The IMF and World Bank on Friday urged finance ministers to impose a price on carbon, warning that time was running out for the planet to avoid worst-case climate change.
The heads of the two global economic institutions convened ministers from 46 countries—including the United States, China, India and European powers—on the sidelines of spring meetings in Washington to press the case for urgent climate action.
UN Secretary-General Ban Ki-moon, joining the talks, said that 2014 was a "critical moment for humanity." He urged policymakers to think of concrete action before a September climate summit he has called in New York.
Ban pointed to the latest report by the UN's panel of climate scientists, saying it "has made it quite clear that climate change is happening and approaching much faster than one may expect."
The Intergovernmental Panel on Climate Change will release Sunday in Berlin the full version of a 2,000-page report in which it is expected to give a 15-year window for affordable action to limit warming to two degrees Celsius (3.6 Fahrenheit) over pre-industrial times—a level seen as avoiding catastrophic damage in terms of droughts, fires and rising water levels.
While a draft seen by AFP does not give preferences on how to tame climate change, World Bank President Jim Yong Kim and International Monetary Fund Managing Director Christine Lagarde said that economies needed to put a price on carbon—the most common greenhouse gas blamed for climate change.
"The world needs to fight climate change with much, much greater seriousness," Kim told reporters before heading into the talks. "We know that climate change will threaten economic growth—especially in the poorest countries, but everywhere as well."
"Despite the fact that it's controversial, we've got to tackle the issue of carbon pricing," Kim said.
Lagarde said she was recommending for finance ministers to shift more of the tax burden onto carbon rather than focusing on taxing investments or workers.
Seeking to revive momentum
Lagarde also renewed a call for an elimination of subsidies for fossil fuels, which are sensitive in countries where consumers are accustomed to cheap energy.
An IMF study last year found that energy subsidies around the world amounted to $1.9 trillion—or eight percent of government revenues.
Despite the warnings, momentum to reduce carbon emissions has slipped in recent years.
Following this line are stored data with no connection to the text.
-- ==== Sys2Proof/Machine/Flags.lean ====
section
/-! DEFINITION. Number formats, rounding and every flag computation (spec/02_number_formats.md R32 to R60;
spec/06_vector_core.md R140 to R145). Values are exact dyadic numbers until they are rounded once. -/

namespace Sys2Proof.Machine

/-! ## Flags and rounding modes -/

/-- Invalid operation. -/
def fNV : Flags := 0x01
/-- Division by zero. -/
def fDZ : Flags := 0x02
/-- Overflow. -/
def fOF : Flags := 0x04
/-- Underflow. -/
def fUF : Flags := 0x08
/-- Inexact. -/
def fNX : Flags := 0x10
/-- Exact-view overflow. -/
def fXO : Flags := 0x20

/-- A flag when the condition holds. -/
def flagIf (c : Bool) (f : Flags) : Flags := if c then f else 0

/-- Rounding modes. -/
inductive RM where
  | rne | rtz | rdn | rup
  deriving DecidableEq, Repr

/-- Field rm of `frm` (R29). -/
def RM.ofBits (b : BitVec 2) : RM :=
  match b.toNat with
  | 0 => .rne | 1 => .rtz | 2 => .rdn | _ => .rup

/-- Role R (spec/03_encodings.md R72): `dyn` takes the run's copy of `frm`. -/
def RM.select (r : Rnd) (frm : BitVec 2) : RM :=
  match r with
  | .dyn => RM.ofBits frm | .rne => .rne | .rtz => .rtz | .rdn => .rdn | .rup => .rup

/-! ## Exact values -/

/-- An exact operand or result. `fin neg m e sticky` has magnitude m·2^e, and with `sticky` something between m·2^e and
(m + 1)·2^e. A NaN's fraction is held left-aligned in 23 bits. -/
inductive Exact where
  | nan (neg : Bool) (frac : Nat)
  | inf (neg : Bool)
  | fin (neg : Bool) (m : Nat) (e : Int) (sticky : Bool)
  deriving DecidableEq, Repr

/-- A signalling NaN has quiet bit 0 (R39). -/
def Exact.isSig (x : Exact) : Bool :=
  match x with
  | .nan _ f => f / 2 ^ 22 % 2 == 0
  | .inf _ | .fin _ _ _ _ => false

/-- Any NaN. -/
def Exact.isNan (x : Exact) : Bool :=
  match x with
  | .nan _ _ => true
  | .inf _ | .fin _ _ _ _ => false

/-- The exact sign-magnitude value of an integer. -/
def Exact.ofInt (i : Int) : Exact := .fin (decide (i < 0)) i.natAbs 0 false

/-- A generated NaN (R39). -/
def Exact.genNan : Exact := .nan false (2 ^ 22)

/-- Multiplication by 2^sc (R57, step 1). -/
def Exact.scale (x : Exact) (sc : Int) : Exact :=
  match x with
  | .fin n m e s => .fin n m (e + sc) s
  | .nan n f => .nan n f
  | .inf n => .inf n

/-- The other sign. -/
def Exact.negate (x : Exact) : Exact :=
  match x with
  | .fin n m e s => .fin (!n) m e s
  | .nan n f => .nan n f
  | .inf n => .inf (!n)

/-! ## IEEE formats (R39) -/

/-- Exponent and fraction widths of an IEEE format. -/
structure FpFmt where
  eb : Nat
  fb : Nat
  deriving DecidableEq, Repr

/-- FP32. -/
def fp32 : FpFmt := { eb := 8, fb := 23 }
/-- FP16. -/
def fp16 : FpFmt := { eb := 5, fb := 10 }
/-- BF16. -/
def bf16 : FpFmt := { eb := 8, fb := 7 }

/-- The bias. -/
def FpFmt.bias (f : FpFmt) : Nat := 2 ^ (f.eb - 1) - 1

/-- Bits of a magnitude with exponent field `x` and fraction `fr`, under a sign. -/
def FpFmt.pack (f : FpFmt) (neg : Bool) (x fr : Nat) : Nat := put (b2n neg) (f.eb + f.fb) + put x f.fb + fr

/-- ±∞. -/
def FpFmt.inf (f : FpFmt) (neg : Bool) : Nat := f.pack neg (2 ^ f.eb - 1) 0

/-- ± the largest finite value. -/
def FpFmt.maxFin (f : FpFmt) (neg : Bool) : Nat := f.pack neg (2 ^ f.eb - 2) (2 ^ f.fb - 1)

/-- A NaN quieted, its leading fraction bits kept (R51, R55). -/
def FpFmt.quiet (f : FpFmt) (neg : Bool) (frac : Nat) : Nat :=
  f.pack neg (2 ^ f.eb - 1) ((if frac / 2 ^ 22 % 2 = 0 then frac + 2 ^ 22 else frac) / 2 ^ (23 - f.fb))

/-- The value of an encoding. -/
def FpFmt.decode (f : FpFmt) (b : Nat) : Exact :=
  let neg := bit b (f.eb + f.fb)
  let x := fld b f.fb f.eb
  let fr := fld b 0 f.fb
  if x = 2 ^ f.eb - 1 then
    if fr = 0 then .inf neg else .nan neg (fr * 2 ^ (23 - f.fb))
  else if x = 0 then .fin neg fr (1 - (f.bias : Int) - f.fb) false
  else .fin neg (2 ^ f.fb + fr) ((x : Int) - f.bias - f.fb) false

/-- `drop` low bits of `m` rounded away under a mode: the kept magnitude and whether anything was lost. -/
def roundShift (rm : RM) (neg : Bool) (m drop : Nat) (sticky : Bool) : Nat × Bool :=
  let q := m / 2 ^ drop
  let r := m % 2 ^ drop
  let inexact := sticky || r != 0
  let up : Bool :=
    match rm with
    | .rtz => false
    | .rdn => neg && inexact
    | .rup => !neg && inexact
    | .rne =>
      if drop = 0 then false
      else if r = 2 ^ (drop - 1) then sticky || q % 2 == 1
      else decide (2 ^ (drop - 1) < r)
  (if up then q + 1 else q, inexact)

/-- A finite value rounded to the format (R54): its bits, the flags of, uf and nx with tininess detected after
rounding, and whether it overflowed. -/
def FpFmt.round (f : FpFmt) (rm : RM) (neg : Bool) (m : Nat) (e : Int) (sticky : Bool) : Nat × Flags × Bool :=
  if m = 0 then (f.pack neg 0 0, 0, false)
  else
    let emin : Int := 1 - f.bias
    let top : Int := e + m.log2                      -- exponent of the leading bit
    let quantum : Int := (if top < emin then emin else top) - f.fb
    let at_ (q : Int) : Nat × Bool :=
      if e ≤ q then roundShift rm neg m (q - e).toNat sticky
      else (m * 2 ^ (e - q).toNat, sticky)
    let (n, inexact) := at_ quantum
    let tiny : Bool :=
      decide (top < emin - 1) || (top == emin - 1 && decide ((at_ (top - f.fb)).1 < 2 ^ (f.fb + 1)))
    let (n, quantum) := if n = 2 ^ (f.fb + 1) then (2 ^ f.fb, quantum + 1) else (n, quantum)
    let x : Int := quantum + f.fb + f.bias           -- exponent field of a normal result
    if n < 2 ^ f.fb then (f.pack neg 0 n, flagIf inexact fNX ||| flagIf (tiny && inexact) fUF, false)
    else if (2 ^ f.eb - 1 : Int) ≤ x then
      let toMax : Bool :=
        match rm with
        | .rne => false | .rtz => true | .rdn => !neg | .rup => neg
      (if toMax then f.maxFin neg else f.inf neg, fOF ||| fNX, true)
    else (f.pack neg x.toNat (n - 2 ^ f.fb), flagIf inexact fNX ||| flagIf (tiny && inexact) fUF, false)

/-- Any exact value in the format: a NaN is quieted, an infinity kept. -/
def FpFmt.fit (f : FpFmt) (rm : RM) (x : Exact) : Nat × Flags :=
  match x with
  | .nan n fr => (f.quiet n fr, 0)
  | .inf n => (f.inf n, 0)
  | .fin n m e s => let (b, fl, _) := f.round rm n m e s; (b, fl)

/-! ## Exact arithmetic with the specials of R55, R56 and R141 -/

/-- The first NaN among operands, in order (R55). -/
def firstNan : List Exact → Option Exact
  | [] => none
  | x :: rest => if x.isNan then some x else firstNan rest

/-- nv when any operand is a signalling NaN. -/
def sigFlag (xs : List Exact) : Flags := flagIf (xs.any Exact.isSig) fNV

/-- Two finite magnitudes with signs as integers ovf the smaller exponent. -/
def alignSum (n1 : Bool) (m1 : Nat) (e1 : Int) (n2 : Bool) (m2 : Nat) (e2 : Int) : Int × Int :=
  let e := if e1 < e2 then e1 else e2
  let i1 : Int := (m1 : Int) * 2 ^ (e1 - e).toNat
  let i2 : Int := (m2 : Int) * 2 ^ (e2 - e).toNat
  ((if n1 then -i1 else i1) + (if n2 then -i2 else i2), e)

/-- The sign of a zero sum in `vadd` and `vsub`: +0, or −0 toward −∞, unless both operands are −0 (R141). -/
def zeroNeg (rm : RM) (m1 m2 : Nat) (n1 n2 : Bool) : Bool := rm == .rdn || (m1 == 0 && m2 == 0 && n1 && n2)

/-- The sign of a zero sum in `vfma`, as IEEE 754-2019 has it: two zeros of one sign keep it (R54). -/
def zeroNegFma (rm : RM) (m1 m2 : Nat) (n1 n2 : Bool) : Bool := if m1 == 0 && m2 == 0 && n1 == n2 then n1 else rm == .rdn

/-- The exact sum of two values that are not NaN, with the sign of a zero sum. -/
def sumNum (zneg : Nat → Nat → Bool → Bool → Bool) (x y : Exact) : Exact × Flags :=
  match x, y with
  | .inf a, .inf b => if a = b then (.inf a, 0) else (Exact.genNan, fNV)
  | .inf a, _ => (.inf a, 0)
  | _, .inf b => (.inf b, 0)
  | .fin n1 m1 e1 _, .fin n2 m2 e2 _ =>
    let (i, e) := alignSum n1 m1 e1 n2 m2 e2
    if i = 0 then (.fin (zneg m1 m2 n1 n2) 0 0 false, 0)
    else (.fin (decide (i < 0)) i.natAbs e false, 0)
  | .nan n f, _ => (.nan n f, 0)
  | _, .nan n f => (.nan n f, 0)

/-- The exact sum of two values that are not NaN (R141). -/
def addNum (rm : RM) (x y : Exact) : Exact × Flags := sumNum (zeroNeg rm) x y

/-- a + b. -/
def addExact (rm : RM) (x y : Exact) : Exact × Flags :=
  match firstNan [x, y] with
  | some n => (n, sigFlag [x, y])
  | none => addNum rm x y

/-- a − b: as the sum, with b's sign inverted. -/
def subExact (rm : RM) (x y : Exact) : Exact × Flags := addExact rm x y.negate

/-- The product of two values that are not NaN. -/
def mulNum (x y : Exact) : Exact × Flags :=
  match x, y with
  | .inf a, .inf b => (.inf (a != b), 0)
  | .inf a, .fin n m _ _ => if m = 0 then (Exact.genNan, fNV) else (.inf (a != n), 0)
  | .fin n m _ _, .inf b => if m = 0 then (Exact.genNan, fNV) else (.inf (n != b), 0)
  | .fin n1 m1 e1 _, .fin n2 m2 e2 _ => (.fin (n1 != n2) (m1 * m2) (e1 + e2) false, 0)
  | .nan n f, _ => (.nan n f, 0)
  | _, .nan n f => (.nan n f, 0)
US President Barack Obama has focused on executive actions to fight climate change after a proposal to restrict emissions died in the Senate in 2010 due to strong opposition by lawmakers supportive of the oil and gas industry.
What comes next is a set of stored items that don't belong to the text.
/-- The filled line of a virtual address, from memory (R266). -/
def State.fillCode (s : State) (k : Nat) (a : Agent) (va : Nat) : State :=
  let c := s.core k
  match s.translate k va .fetch false with
  | (_, .error _) => s
  | (_, .ok t) =>
    let l := va / 64
    let x : CLine := { line := l, data := BitVec.ofNat 512 (leNat (s.physLoad (t.pa / 64 * 64) 64)), pin := false }
    let (ls, ok) := codeFill (codeSets a) (vget c.icaches a.cache) x
    if ok then s.setCore k { c with icaches := vset c.icaches a.cache ls }
    else s.setCore k { c with bypass := vset c.bypass a.cache (some x),
                              pinbypass := if c.pinbypass = 0xFFFFFFFF then c.pinbypass else c.pinbypass + 1 }

end Sys2Proof.Machine

namespace Sys2Proof

/-! ## The mesh's ports and routes (R311, R322) -/

/-- Number of a router output or input. -/
def Port.idx (p : Port) : Fin 5 :=
  match p with
  | .west => 0 | .east => 1 | .south => 2 | .north => 3 | .loc => 4

/-- The five ports in order. -/
def Port.all : List Port := [.west, .east, .south, .north, .loc]

/-- The die that an output leads to; south is row y − 1 (R311). -/
def Port.nextDie (p : Port) (d : Nat) : Nat :=
  match p with
  | .west => d - 1 | .east => d + 1 | .south => d - 4 | .north => d + 4 | .loc => d

/-- The input at which a flit sent through an output arrives. -/
def Port.facing (p : Port) : Port :=
  match p with
  | .west => .east | .east => .west | .south => .north | .north => .south | .loc => .loc

/-- The output of a flit at die `d` for die `goal`: requests x first and then y, replies y first and then x. For the I/O die, 32, it
leaves the mesh through the west link of die (0, 0) or (0, 7) (R322). -/
def route (vc : Fin 4) (d goal_ : Nat) : Port :=
  let goal := if goal_ = 32 then Machine.exitDie d else goal_
  let here : Port := if goal_ = 32 then .west else .loc
  let x : Option Port := if goal % 4 < d % 4 then some .west else if d % 4 < goal % 4 then some .east else none
  let y : Option Port := if goal / 4 < d / 4 then some .south else if d / 4 < goal / 4 then some .north else none
  if vc = 2 then (y <|> x).getD here else (x <|> y).getD here

end Sys2Proof

namespace Sys2Proof.Machine

open Sys2Proof

/-! ## Streams of requests (spec/16_fabric.md R325) -/

/-- A stream's key. -/
def streamKey (st : Stream) : Nat := (st.die * 128 + st.station) * 4 + st.vc

/-- A stream's state. -/
def State.stream (s : State) (st : Stream) : StreamState :=
  Tbl.getD s.streams (streamKey st) { h := none, done := [], sent := [], kept := [], acked := 0, msgs := [] }

/-- The state with a stream replaced. -/
def State.setStream (s : State) (st : Stream) (x : StreamState) : State :=
  { s with streams := Tbl.set s.streams (streamKey st) x }

/-- The stream of a core's sequencer requests. -/
def State.seqStream (s : State) (k : Nat) : Stream := { die := dieOf k, station := s.physOf k, vc := 0 }

/-- The core of a stream. -/
def State.coreOfStream (s : State) (st : Stream) : Nat :=
  match (List.range 64).find? (fun i => s.physOf (st.die * 64 + i) == st.station) with
  | some i => st.die * 64 + i
  | none => st.die * 64

/-- Whether the home has performed number `n` (R325). -/
def StreamState.performed (x : StreamState) (n : Nat) : Bool := x.h == some n || x.done.contains n

/-- Number `n` lies more than 255 below the highest performed, modulo 2^16. -/
def StreamState.tooOld (x : StreamState) (n : Nat) : Bool :=
  match x.h with
  | none => false
  | some h => let d := (h + 65536 - n % 65536) % 65536; decide (255 < d) && decide (d < 32768)

/-- The home records that it performed number `n`. -/
def StreamState.perform (x : StreamState) (n : Nat) : StreamState :=
  match x.h with
  | none => { x with h := some n }
  | some h =>
    if (n + 65536 - h) % 65536 < 32768 then
      { x with h := some n, done := (h :: x.done).filter (fun y => decide ((n + 65536 - y) % 65536 ≤ 255)) }
    else { x with done := n :: x.done }

/-- The next number of a stream. -/
def State.nextNum (s : State) (st : Stream) : Nat := (s.stream st).acked % 65536

/-- A source has at most 256 requests of one stream without a reply: number n + 256 waits for n, which its home would take for a
protocol error otherwise (R325; DEDUCED, log 101). -/
def StreamState.inWindow (x : StreamState) (n : Nat) : Bool :=
  (x.sent.map (fun z => z.1) ++ x.msgs.map (fun z => z.num)).all (fun m => decide ((n + 65536 - m) % 65536 < 256))

/-! ## Messages on the rings and the mesh (spec/16_fabric.md R311, R313, R315, R322; spec/18_program_mesh_chase.md R332) -/

/-- A flit put at a die's router, head from a mesh cycle on. One from the I/O die, 32, comes in through the west link of die (0, 0)
or (0, 7) (R322). -/
def State.injectAt (s : State) (from_ goal : Nat) (vc : Fin 4) (head p : Nat) (k : FlitKind) (num : Option (Stream × Nat)) : State :=
  let at_ := if from_ = 32 then exitDie goal else from_
  let d := s.die at_
  s.setDie at_ { d with flits := d.flits ++
    [{ die := at_, inp := if from_ = 32 then .west else .loc, vc := vc, head := head, age := 0, promoted := false, goal := goal,
       kind := k, part := p, num := num }] }

/-- A flit injected in a tick (R332): head 8 mesh cycles after the first cycle of its period, and `late` more. `meshCyc` is
the first cycle of the current period. -/
def State.inject (s : State) (from_ goal : Nat) (vc : Fin 4) (late p : Nat) (k : FlitKind) : State :=
  s.injectAt from_ goal vc (s.meshCyc + 8 + late) p k none

/-- The station of the bridge at a side of a die (R311). -/
def bridge (p : Port) : Nat :=
  match p with
  | .west | .loc => 89
  | .east => 90
  | .south => 91
  | .north => 92

/-- The station through which a message of a channel leaves die `a` for die `b` (R311, R322). -/
def bridgeOut (vc : Fin 4) (a b : Nat) : Nat := bridge (route vc a b)

/-- The station through which a message of a channel from die `a` comes to die `b`: the way back of the other dimension order leaves
there (R311, R322). From the I/O die, 32, it comes by the west link of die (0, 0) or (0, 7). -/
def bridgeIn (vc : Fin 4) (a b : Nat) : Nat := bridge (route (if vc = 2 then 0 else 2) b (if a = 32 then exitDie b else a))

/-- The ways over rings of a message from station `src` of die `a` to station `dst` of die `b` (R311). -/
def ringHops (vc : Fin 4) (a src b dst bytes : Nat) : List RingHop :=
  if a = b then [{ die := a, src := src, dst := dst, bytes := bytes }]
  else
    (if a = 32 then [] else [{ die := a, src := src, dst := bridgeOut vc a b, bytes := bytes }]) ++
      (if b = 32 then [] else [{ die := b, src := bridgeIn vc a b, dst := dst, bytes := bytes }])

/-- A message at a station, in packets of at most 256 payload bytes, each with its flit; the last has the further ways (R313). -/
def State.ringQueue (s : State) (p : Nat) (ready : Nat → Nat) (h : RingHop) (rest : List RingHop) (flit : Nat → Option RingFlit) : State :=
  let x := s.die h.die
  let n := ceilDiv h.bytes 256
  s.setDie h.die { x with queues := x.queues ++ (List.range n).map (fun i =>
    { src := h.src, dst := h.dst, part := p, bytes := Nat.min 256 (h.bytes - 256 * i), again := false, ready := ready i, flit := flit i
      next := if i + 1 = n then rest else [] }) }

/-- A message's ways over rings that have no flit of their own, one after the other. -/
def State.ringWays (s : State) (p : Nat) (hops : List RingHop) : State :=
  match hops with
  | [] => s
  | h :: rest => s.ringQueue p (fun _ => s.ringCyc) h rest (fun _ => none)

/-- The die of a line's home and its slice's station; the I/O die for the host region (R268, R284). -/
def homeStation (pa : Nat) : Nat × Nat := if region pa = 1 then (32, 0) else (homeDie pa, 72 + fld pa 6 4)

/-- A message on its way: its packets wait at its station, `back` being the ways of its answer. With `mesh`, flit `i` of each 256
bytes carries `kind i`, head `late i` cycles later than at the earliest; the last has the message's number. In elastic mode a
flit leaves when its packet has its slot; in fixed-latency mode the wait for one lies within the padded time (R315). -/
def State.carry (s : State) (a src b dst : Nat) (vc : Fin 4) (p bytes : Nat) (late : Nat → Nat) (back : List RingHop)
    (kind : Nat → FlitKind) (num : Option (Stream × Nat)) (mesh : Bool) : State :=
  let n := ceilDiv bytes 256
  let head (i : Nat) : Nat := s.meshCyc + 8 + late i
  let number (i : Nat) : Option (Stream × Nat) := if i + 1 = n then num else none
  let slots := mesh && !(s.part p).fl && a != 32
  let flit (i : Nat) : Option RingFlit :=
    if slots then some { goal := b, vc := vc, head := head i, kind := kind i, num := number i } else none
  let s1 :=
    match ringHops vc a src b dst bytes with
    | [] => s
    | h :: rest => s.ringQueue p (fun i => s.ringCyc + late i) h (rest ++ back) flit
  if mesh && !slots then (List.range n).foldl (fun s i => s.injectAt a b vc (head i) p (kind i) (number i)) s1 else s1

/-- A request that has a number of its stream: it is sent again while it has no reply (R325). -/
def State.track (s : State) (sm : Stream) (m : SentMsg) : State :=
  let y := s.stream sm
  (s.setStream sm { y with msgs := y.msgs ++ [m], acked := y.acked + 1 }).atWall (s.wall.toNat + 2048) (.requestReplay sm m.num)

/-- A message: a request has the next number of its source's stream, and a response, or what the I/O die sends, has none (R322, R325).
One within a die crosses no mesh, and is performed where its ring takes it. -/
def State.send (s : State) (a src b dst : Nat) (vc : Fin 4) (p bytes : Nat) (late : Nat → Nat) (back : List RingHop)
    (kind : Nat → FlitKind) (mesh : Bool) : State :=
  let sm : Stream := { die := a, station := src, vc := vc.val }
  let n := s.nextNum sm
  if vc = 2 ∨ a = 32 then s.carry a src b dst vc p bytes late back kind none mesh
  else if mesh then
    (s.track sm { num := n, goal := b, dst := dst, part := p, kind := kind (ceilDiv bytes 256 - 1), tries := 0 }).carry a src b dst vc p
      bytes late back kind (some (sm, n)) true
  else
    let y := s.stream sm
    (s.setStream sm { y.perform n with acked := y.acked + 1 }).carry a src b dst vc p bytes late back kind none false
Australia's new government, led by climate skeptic Prime Minister Tony Abbott, has moved to abolish a carbon tax and instead is seeking a plan that includes incentives for companies to increase energy efficiency.
Rachel Kyte, the World Bank's vice president for sustainable development, said that Friday's meeting aimed at encouraging countries to bring concrete ideas to Ban's climate summit in September on the sidelines of the UN General Assembly.
The September meeting in turn aims to lay the groundwork for a new climate treaty at UN-backed negotiations next year in Paris. A similarly high profile conference in Copenhagen in 2009 ended in widespread disappointment.
The New York meeting is a chance "to demonstrate that there is momentum and there is movement and there is a building sense of inevitability," Kyte told reporters.